#### Information shown ####

-- ==== Sys2Proof/Laws/Pixel.lean ====
section
/-!
SUPPORT. Laws/Pixel.lean: the address decoder stays in its space and shares no bit between pixels (40_framebuffer.md rule R136),
so a pixel write never faults, sets its pixel and leaves every other alone (rule R137), and so do any number of plots.
-/

namespace Sys2Proof.Machine

/-! ### The decoder -/

theorem inBounds_iff {b : Build} {q : Point} :
    inBounds b q = true ↔ 0 ≤ q.1 ∧ q.1 < b.panelW ∧ 0 ≤ q.2 ∧ q.2 < b.panelH := by
  simp [inBounds]

theorem eq_of_mul_add_eq {w a c a' c' : Nat} (hc : c < w) (hc' : c' < w) (h : a * w + c = a' * w + c') :
    a = a' ∧ c = c' := by
  have hw : 0 < w := by omega
  have h1 := congrArg (· / w) h
  have h2 := congrArg (· % w) h
  simp only [Nat.mul_add_mod', Nat.mod_eq_of_lt hc, Nat.mod_eq_of_lt hc'] at h2
  rw [show a * w + c = c + a * w by omega, show a' * w + c' = c' + a' * w by omega] at h1
  simp only [Nat.add_mul_div_right _ _ hw, Nat.div_eq_of_lt hc, Nat.div_eq_of_lt hc', Nat.zero_add] at h1
  exact ⟨h1, h2⟩

/-- Every in-bounds pixel's byte is inside the framebuffer (R131, R136). -/
theorem pixelIndex_lt {b : Build} {q : Point} (h : inBounds b q = true) :
    pixelIndex b q.1.toNat q.2.toNat < b.fbLen := by
  obtain ⟨h1, h2, h3, h4⟩ := inBounds_iff.1 h
  have h2 : q.1.toNat < b.panelW := by omega
  have h4 : q.2.toNat < b.panelH := by omega
  generalize q.1.toNat = x at h2 ⊢
  generalize q.2.toNat = y at h4 ⊢
  unfold pixelIndex Build.fbLen
  cases hv : b.variant
  · simp only [Build.panelW, Build.panelH, hv] at h2 h4
    simp only [monoIndex, Build.dataW, Build.dataH, Build.panelW, Build.panelH, Build.k1, Build.k2, hv]
    omega
  · simp only [Build.panelW, Build.panelH, hv] at h2 h4
    simp only [grayIndex, Build.dataW, Build.dataH, Build.panelW, Build.panelH, Build.k1, Build.k2, hv]
    rw [Nat.mul_div_cancel_left _ (by omega), Nat.mul_div_cancel_left _ (by omega)]
    calc y / 2 * b.grayDataW + x / 2 < y / 2 * b.grayDataW + b.grayDataW := by omega
      _ = (y / 2 + 1) * b.grayDataW := by rw [Nat.add_mul, Nat.one_mul]
      _ ≤ b.grayDataH * b.grayDataW := Nat.mul_le_mul_right _ (by omega)
      _ = b.grayDataW * b.grayDataH := Nat.mul_comm _ _

/-- Two in-bounds pixels of one byte lie in the same packed block (R131, R133). -/
theorem block_of_pixelIndex_eq {b : Build} {q q' : Point} (h : inBounds b q = true) (h' : inBounds b q' = true)
    (e : pixelIndex b q.1.toNat q.2.toNat = pixelIndex b q'.1.toNat q'.2.toNat) :
    q.2.toNat / 2 = q'.2.toNat / 2 ∧ q.1.toNat / b.k1 = q'.1.toNat / b.k1 := by
  obtain ⟨h1, h2, h3, h4⟩ := inBounds_iff.1 h
  obtain ⟨h1', h2', h3', h4'⟩ := inBounds_iff.1 h'
  unfold pixelIndex at e
  cases hv : b.variant
  · simp only [hv, monoIndex] at e
    simp only [Build.k1, hv]
    refine eq_of_mul_add_eq ?_ ?_ e <;>
      simp only [Build.dataW, Build.panelW, Build.k1, hv] at * <;> omega
  · simp only [hv, grayIndex] at e
    simp only [Build.k1, hv]
    refine eq_of_mul_add_eq ?_ ?_ e <;>
      simp only [Build.dataW, Build.panelW, Build.k1, hv] at * <;> omega

/-! ### One pixel write -/

/-- The framebuffer after the byte of `q` is updated by `f`, where `q` is in bounds. -/
def touched (b : Build) (m : Memory) (q : Point) (f : Nat → Nat → Byte → Byte) : Memory :=
  if inBounds b q then
    m.write (pixelIndex b q.1.toNat q.2.toNat)
      (f q.1.toNat q.2.toNat (m.read (pixelIndex b q.1.toNat q.2.toNat)))
  else m

/-- A physical write never faults: the decoder forms no index outside the space (R62). -/
theorem writePhysWith_eq (b : Build) (m : Memory) (q : Point) (f : Nat → Nat → Byte → Byte) :
    writePhysWith b m q f = .ok (touched b m q f) := by
  unfold writePhysWith touched
  split
  · rename_i h
    have := pixelIndex_lt h
    simp [fbUpdate, fbRead, fbWrite, this]
  · rfl

theorem wf_touched {b : Build} {m : Memory} (h : m.wf = true) (q : Point) (f : Nat → Nat → Byte → Byte) :
    (touched b m q f).wf = true := by
  unfold touched
  split
  · exact Memory.wf_write h _ _
  · exact h

theorem below_touched {b : Build} {m : Memory} (h : m.below b.fbLen = true) (q : Point)
    (f : Nat → Nat → Byte → Byte) : (touched b m q f).below b.fbLen = true := by
  unfold touched
  split
  · exact Memory.below_write (pixelIndex_lt ‹_›) _ h
  · exact h

/-- Every byte but the one that holds `q` is unchanged (R68, R137). -/
theorem read_touched_ne {b : Build} (m : Memory) {q : Point} (f : Nat → Nat → Byte → Byte) {i : Nat}
    (h : inBounds b q = true → i ≠ pixelIndex b q.1.toNat q.2.toNat) :
    (touched b m q f).read i = m.read i := by
  unfold touched
  split
  · exact Memory.read_write_ne (h ‹_›) _ m
  · rfl

/-- The pixel written reads the colour (R137, R142). -/
theorem pixelValue_putColour (vt : Variant) (px py : Nat) (c : Bool) (v : Byte) :
    pixelValue vt px py (putColour vt px py c v) = colourValue vt c := by
  cases vt
  · simp only [pixelValue, putColour, colourValue, monoBit]
    rw [getLsbD_setBit _ _ _ (by omega) _ (by omega)]; simp
  · have hA : bitA px py < 8 := by unfold bitA; omega
    have hB : bitB px py < 8 := by unfold bitB; omega
    have hne : bitA px py ≠ bitB px py := by unfold bitA bitB; omega
    simp only [pixelValue, putColour, colourValue]
    rw [getLsbD_setBit _ _ _ hB _ hA, getLsbD_setBit _ _ _ hB _ hB, getLsbD_setBit _ _ _ hA _ hA]
    cases c <;> simp [hne]

/-- The gray level written reads back (R134, R137, R142). -/
theorem pixelValue_putLevel (px py : Nat) (g v : Byte) :
    pixelValue .gray2 px py (putLevel px py g v) = 2 * (g.getLsbD 1).toNat + (g.getLsbD 0).toNat := by
  have hA : bitA px py < 8 := by unfold bitA; omega
  have hB : bitB px py < 8 := by unfold bitB; omega
  have hne : bitA px py ≠ bitB px py := by unfold bitA bitB; omega
  simp only [pixelValue, putLevel]
  rw [getLsbD_setBit _ _ _ hB _ hA, getLsbD_setBit _ _ _ hB _ hB, getLsbD_setBit _ _ _ hA _ hA]
  simp [hne]

/-- Two pixels of one MONO1 byte have different bits (R132, R136). -/
theorem monoBit_inj {x y x' y' : Nat} (hy : y / 2 = y' / 2) (hx : x / 4 = x' / 4) (e : monoBit x y = monoBit x' y') :
    x = x' ∧ y = y' := by
  unfold monoBit at e; omega

/-- Two pixels of one GRAY2 byte share no bit (R133, R136). -/
theorem grayBits_disjoint {x y x' y' : Nat} (hy : y / 2 = y' / 2) (hx : x / 2 = x' / 2) (ne : ¬ (x = x' ∧ y = y')) :
    bitA x y ≠ bitA x' y' ∧ bitA x y ≠ bitB x' y' ∧ bitB x y ≠ bitA x' y' ∧ bitB x y ≠ bitB x' y' := by
  unfold bitA bitB; omega

/-- Another pixel of the same byte keeps its value under a colour write (R137). -/
theorem pixelValue_putColour_ne (vt : Variant) {x y x' y' : Nat} (hy : y / 2 = y' / 2)
    (hx : x / (match vt with | .mono1 => 4 | .gray2 => 2) = x' / (match vt with | .mono1 => 4 | .gray2 => 2))
    (ne : ¬ (x = x' ∧ y = y')) (c : Bool) (v : Byte) :
    pixelValue vt x' y' (putColour vt x y c v) = pixelValue vt x' y' v := by
  cases vt
  · simp only [pixelValue, putColour]
    have : monoBit x' y' ≠ monoBit x y := fun e => ne (by have := monoBit_inj hy.symm hx.symm e; omega)
    rw [getLsbD_setBit _ _ _ (by unfold monoBit; omega) _ (by unfold monoBit; omega), if_neg this]
  · obtain ⟨h1, h2, h3, h4⟩ := grayBits_disjoint hy hx ne
    simp only [pixelValue, putColour]
    have lA : ∀ a b : Nat, bitA a b < 8 := fun a b => by unfold bitA; omega
    have lB : ∀ a b : Nat, bitB a b < 8 := fun a b => by unfold bitB; omega
    rw [getLsbD_setBit _ _ _ (lB _ _) _ (lA _ _), getLsbD_setBit _ _ _ (lB _ _) _ (lB _ _),
      getLsbD_setBit _ _ _ (lA _ _) _ (lA _ _), getLsbD_setBit _ _ _ (lA _ _) _ (lB _ _),
      if_neg h3.symm, if_neg h1.symm, if_neg h4.symm, if_neg h2.symm]

/-- Another pixel of the same byte keeps its value under a level write (R137). -/
theorem pixelValue_putLevel_ne {x y x' y' : Nat} (hy : y / 2 = y' / 2) (hx : x / 2 = x' / 2)
    (ne : ¬ (x = x' ∧ y = y')) (g v : Byte) :
    pixelValue .gray2 x' y' (putLevel x y g v) = pixelValue .gray2 x' y' v := by
  obtain ⟨h1, h2, h3, h4⟩ := grayBits_disjoint hy hx ne
  simp only [pixelValue, putLevel]
  have lA : ∀ a b : Nat, bitA a b < 8 := fun a b => by unfold bitA; omega
  have lB : ∀ a b : Nat, bitB a b < 8 := fun a b => by unfold bitB; omega
  rw [getLsbD_setBit _ _ _ (lB _ _) _ (lA _ _), getLsbD_setBit _ _ _ (lB _ _) _ (lB _ _),
    getLsbD_setBit _ _ _ (lA _ _) _ (lA _ _), getLsbD_setBit _ _ _ (lA _ _) _ (lB _ _),
    if_neg h3.symm, if_neg h1.symm, if_neg h4.symm, if_neg h2.symm]

theorem toNat_eq_of_inBounds {b : Build} {q q' : Point} (h : inBounds b q = true) (h' : inBounds b q' = true)
    (e : q.1.toNat = q'.1.toNat ∧ q.2.toNat = q'.2.toNat) : q = q' := by
  obtain ⟨h1, -, h3, -⟩ := inBounds_iff.1 h
  obtain ⟨h1', -, h3', -⟩ := inBounds_iff.1 h'
  ext <;> omega

/-- What a colour write does to every in-bounds pixel (R137). -/
theorem pixelAt_touched_colour {b : Build} {m : Memory} (hm : m.wf = true) (c : Bool) {q q' : Point}
    (hq' : inBounds b q' = true) :
    pixelAt b (touched b m q fun x y => putColour b.variant x y c) q' =
      if q' = q then colourValue b.variant c else pixelAt b m q' := by
  unfold touched
  split
  · rename_i hq
    unfold pixelAt
    rw [Memory.read_write hm]
    by_cases he : q' = q
    · subst he; simp [pixelValue_putColour]
    · rw [if_neg he]
      split
      · rename_i hi
        obtain ⟨e1, e2⟩ := block_of_pixelIndex_eq hq' hq hi
        rw [hi]
        refine pixelValue_putColour_ne _ e1.symm ?_ (fun e => he ?_) c _
        · cases hv : b.variant <;> simp only [Build.k1, hv] at e2 ⊢ <;> exact e2.symm
        · exact (toNat_eq_of_inBounds hq hq' e).symm
      · rfl
  · rename_i hq
    rw [if_neg]
    rintro rfl
    exact hq hq'

/-- What a level write does to every in-bounds pixel of a GRAY2 block (R137). -/
theorem pixelAt_touched_level {b : Build} {m : Memory} (hm : m.wf = true) (hv : b.variant = .gray2) (g : Byte)
    {q q' : Point} (hq' : inBounds b q' = true) :
    pixelAt b (touched b m q fun x y => putLevel x y g) q' =
      if q' = q then 2 * (g.getLsbD 1).toNat + (g.getLsbD 0).toNat else pixelAt b m q' := by
  unfold touched
  split
  · rename_i hq
    unfold pixelAt
    rw [Memory.read_write hm]
    by_cases he : q' = q
    · subst he; simp [hv, pixelValue_putLevel]
    · rw [if_neg he]
      split
      · rename_i hi
        obtain ⟨e1, e2⟩ := block_of_pixelIndex_eq hq' hq hi
        rw [hi, hv]
        simp only [Build.k1, hv] at e2
        exact pixelValue_putLevel_ne e1.symm e2.symm (fun e => he (toNat_eq_of_inBounds hq hq' e).symm) g _
      · rfl
  · rename_i hq
    rw [if_neg]
    rintro rfl
    exact hq hq'

/-! ### Many plots -/

/-- The framebuffer after plots in order. -/
def plotted (b : Build) (r : BitVec 2) : Memory → List (Point × Bool) → Memory
  | m, [] => m
  | m, (p, c) :: rest => plotted b r (touched b m (rotate b r p) fun x y => putColour b.variant x y c) rest

/-- Plots never fault (R62, R141). -/
theorem plotAll_eq (b : Build) (r : BitVec 2) :
    ∀ (ps : List (Point × Bool)) (m : Memory), plotAll b r m ps = .ok (plotted b r m ps)
  | [], _ => rfl
  | (p, c) :: rest, m => by
    simp only [plotAll, plot, writePhys, writePhysWith_eq, plotted]
    exact plotAll_eq b r rest _

theorem wf_plotted (b : Build) (r : BitVec 2) :
    ∀ (ps : List (Point × Bool)) {m : Memory}, m.wf = true → (plotted b r m ps).wf = true
  | [], _, h => h
  | (_, _) :: rest, _, h => wf_plotted b r rest (wf_touched h _ _)

theorem below_plotted (b : Build) (r : BitVec 2) :
    ∀ (ps : List (Point × Bool)) {m : Memory}, m.below b.fbLen = true → (plotted b r m ps).below b.fbLen = true
  | [], _, h => h
  | (_, _) :: rest, _, h => below_plotted b r rest (below_touched h _ _)

/-- A byte that holds none of the plotted points is unchanged. -/
theorem read_plotted_ne {b : Build} {r : BitVec 2} {i : Nat} :
    ∀ (ps : List (Point × Bool)) (m : Memory),
      (∀ pc ∈ ps, inBounds b (rotate b r pc.1) = true →
        i ≠ pixelIndex b (rotate b r pc.1).1.toNat (rotate b r pc.1).2.toNat) →
      (plotted b r m ps).read i = m.read i
  | [], _, _ => rfl
  | (p, c) :: rest, m, h => by
    rw [plotted, read_plotted_ne rest _ fun pc hpc => h pc (List.mem_cons_of_mem _ hpc)]
    exact read_touched_ne m _ (h (p, c) (List.mem_cons_self ..))

/-- Plots that all have one colour: the plotted pixels have it, every other pixel keeps its value (R220). -/
theorem pixelAt_plotted_same {b : Build} {r : BitVec 2} {c : Bool} {q : Point} (hq : inBounds b q = true) :
    ∀ (ps : List Point) {m : Memory}, m.wf = true →
      pixelAt b (plotted b r m (ps.map fun p => (p, c))) q =
        if ∃ p ∈ ps, rotate b r p = q then colourValue b.variant c else pixelAt b m q
  | [], m, _ => by simp [plotted]
  | p :: rest, m, hm => by
    rw [List.map_cons, plotted, pixelAt_plotted_same hq rest (wf_touched hm _ _), pixelAt_touched_colour hm c hq]
    by_cases h1 : ∃ p' ∈ rest, rotate b r p' = q
    · rw [if_pos h1, if_pos]
      obtain ⟨p', hp', e⟩ := h1
      exact ⟨p', List.mem_cons_of_mem _ hp', e⟩
    · rw [if_neg h1]
      by_cases h2 : q = rotate b r p
      · rw [if_pos h2, if_pos ⟨p, List.mem_cons_self .., h2.symm⟩]
      · rw [if_neg h2, if_neg]
        rintro ⟨p', hp', e⟩
        rcases List.mem_cons.1 hp' with rfl | hp'
        · exact h2 e.symm
        · exact h1 ⟨p', hp', e⟩

end Sys2Proof.Machine
end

####

* Prompt: Please give an exact restatement of only the lines from the beginning of the material above to the line with "simp [inBounds]", inclusive.

* Exercise output:
-- ==== Sys2Proof/Laws/Pixel.lean ====
section
/-!
SUPPORT. Laws/Pixel.lean: the address decoder stays in its space and shares no bit between pixels (40_framebuffer.md rule R136),
so a pixel write never faults, sets its pixel and leaves every other alone (rule R137), and so do any number of plots.
-/

namespace Sys2Proof.Machine

/-! ### The decoder -/

theorem inBounds_iff {b : Build} {q : Point} :
    inBounds b q = true ↔ 0 ≤ q.1 ∧ q.1 < b.panelW ∧ 0 ≤ q.2 ∧ q.2 < b.panelH := by
  simp [inBounds]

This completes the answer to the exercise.